Mixed Emotions, Earth Changes Escalate...06/25/99
by Mitch Battros (ECTV)

This is a time when I feel a sense of excitement, passion, and perhaps even vindication. This is also a time when I feel sadness, fear and vulnerability. I do not think I would be much of a human, if I did not react to the current events in this or similar way.

As a mental health therapist, I can tell you such reactions are perfectly reasonable and expected. Now that the Red Cross has gone public, (which in my opinion means you can hang your hat on it), I am making myself available for a lecture tour to teach the five point Red Cross protocol for disasters. As a volunteer for the Red Cross Disaster Team, Mental Health Unit since 1995, I will also cover the trauma and emotional disarray many will go through as the Earth Changes escalate.

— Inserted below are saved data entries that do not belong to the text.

-- ==== Sys2Proof/Machine/State.lean ====
section
/-! DEFINITION. The state of the block: every register (one store of fields), and every memory, queue, table and mode the
spec gives it, as plain data; faults and refusals; the state right after reset. -/

namespace Sys2Proof.Machine

/-! ### Events -/

/-- What a detail field names, for R439 and R440. -/
inductive Scope where
  | plain | port | ld (p : Nat) | tile | region
  deriving DecidableEq, Repr

/-- One field of an event's detail: its size in bytes, its value and what it names (R446). -/
structure DField where
  size : Nat
  val : Nat
  scope : Scope := .plain
  deriving DecidableEq, Repr

/-- The kinds of CXL event record the block logs (R188, R440). -/
inductive CxlKind where
  | generalMedia | dram | memoryModule | vendorPersistence | vendorRegion | vendorCdat | vendorEvent
  deriving DecidableEq, Repr

/-- A record that R188 gives an event: the LD it goes to (none for all), its log, kind and DPA. -/
structure CxlRec where
  target : Option (Nat × Nat)
  log : CxlLogId
  kind : CxlKind
  dpa : Nat
  deriving DecidableEq, Repr

/-- A raised event: its source, detail, the bar of the raise and the records R188 gives it (R26, R434). -/
structure Event where
  src : Nat
  detail : List DField
  bar : Nat
  cxl : List CxlRec
  deriving DecidableEq, Repr

/-! ### DRAM channels -/

/-- A host request waiting in a channel controller's queue, or a read issued from it (R36, R41, R131). -/
structure HostReq where
  port : Fin 4
  ld : Nat
  tag : Nat
  write : Bool
  tile : Nat
  frame : Nat
  line : Nat
  /-- the stamp, in slots since bar 0 -/
  stamp : Nat
  /-- the slot from which a write that was held may stand in its queue (R84); 0 where it was not held -/
  enters : Nat
  /-- write data, and the bytes it writes -/
  data : List Byte
  mask : List Bool
  /-- younger requests issued ahead of it (R77) -/
  bypassed : Nat
  /-- urgency as last raised (R41) -/
  urgency : Nat
  /-- 0x04A was raised for it (R44) -/
  exceeded : Bool
  /-- read data sampled at issue, and whether the line carried the poison marker -/
  result : List Byte
  poison : Bool
  deriving DecidableEq, Repr

/-- A row of the error table (R135). -/
structure RowEntry where
  rank : Nat
  sub : Nat
  bank : Nat
  row : Nat
  count : Nat
  deriving DecidableEq, Repr

/-- A line that waits for its poison marker or its write-back (R131 to R133). -/
structure LineRef where
  frame : Nat
  line : Nat
  /-- the line is rewritten with zeros instead (R137) -/
  zero : Bool := false
  /-- the port whose write voice writes the marker (R132); none where the SCRUB voice does -/
  port : Option (Fin 4) := none
  /-- the line's data as read, where it is not what DRAM holds (R128, R129, R133) -/
  data : List Byte := []
  deriving DecidableEq, Repr

/-- A seed as a full training leaves it: the SPD identity, the temperature and the operating second (R124). -/
structure Seed where
  spd : List Byte
  celsius : Int
  opSeconds : Nat
  deriving DecidableEq, Repr

/-- One of a channel's two slots of the training record area (R126): which is the newer, who wrote it, the card configuration
(width, density, ranks, RCD), the seed, and the repairs and retired frames kept with it; whether its commit word is
programmed and its CRC-32C holds (notes/assumptions/92.md). -/
structure TrainSlot where
  seq : Nat
  identity : List Byte
  config : List Nat
  seed : Option Seed
  pending : List RowEntry
  retired : List Nat
  done : Nat
  commit : Bool
  crcOk : Bool
  deriving DecidableEq, Repr

/-- Kinds of work that the copy engine moves in 64-byte accesses (R36, R48). -/
inductive Bulk where
  | stream | touch | restore
  /-- background restore of a tile with a ZERO record (R258) -/
  | fill
  | save | zero
  deriving DecidableEq, Repr

/-- A tile's worth of such work on a channel: its frame (none: every frame of a channel that returns, R149) and the bytes still to
be moved, the tile set-up of R80 counted as bytes of its quads. -/
structure Job where
  kind : Bulk
  frame : Option Nat
  left : Nat
  deriving DecidableEq, Repr

/-- Operations of MAINT slots (R120, R127). -/
inductive MaintOp where
  | temp | zq | dqs
  deriving DecidableEq, Repr

/-- Work queued on a channel beside host requests: copy-engine work, oldest first, and maintenance with the MAINT slots it still
needs (R36). -/
structure ChanWork where
  jobs : List Job
  maint : List (MaintOp × Nat)
  deriving DecidableEq, Repr

/-- An access issued in a quad, whose outcome the row that names it brings (R34, R36). -/
inductive Task where
  | patrol
  | writeback (x : LineRef)
  | marker (x : LineRef)
  | maint (op : MaintOp)
  deriving DecidableEq, Repr

/-- A line that the relocation copy has read and not yet written: its number, its bytes and its poison (R145). -/
structure CopiedLine where
  line : Nat
  bytes : List Byte
  poison : Bool
  deriving DecidableEq, Repr

/-- A tile under relocation copy: its destination frame, the next line to read, and the lines read and not yet written
(R145, R146). -/
structure Reloc where
  tile : Nat
  dst : Nat
  readAt : Nat
  buf : List CopiedLine
  deriving DecidableEq, Repr

/-- How the current bar of a channel lies to a pressed window (R56, R59, R60). -/
inductive Press where
  | none | played | suppressed
  deriving DecidableEq, Repr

I cannot tell you how difficult it was to speak my truth of what I believed the coming months and years would bring. Now that it is occurring with "Records" breaking on a weekly basis, as you can see from the article below, the two visions I experienced in
January of 1995 are indeed coming true.  See:http://www.earthchangesTV.com/mitch/index.htm

It was this extraordinary transpiration that directed me with a passion I have never experienced before. It is like I was groomed my whole life for these times. Oddly enough I never had a clue until my 1995 experience of what my journey would be. It was just three months after the visions , I started "Earth Changes TV".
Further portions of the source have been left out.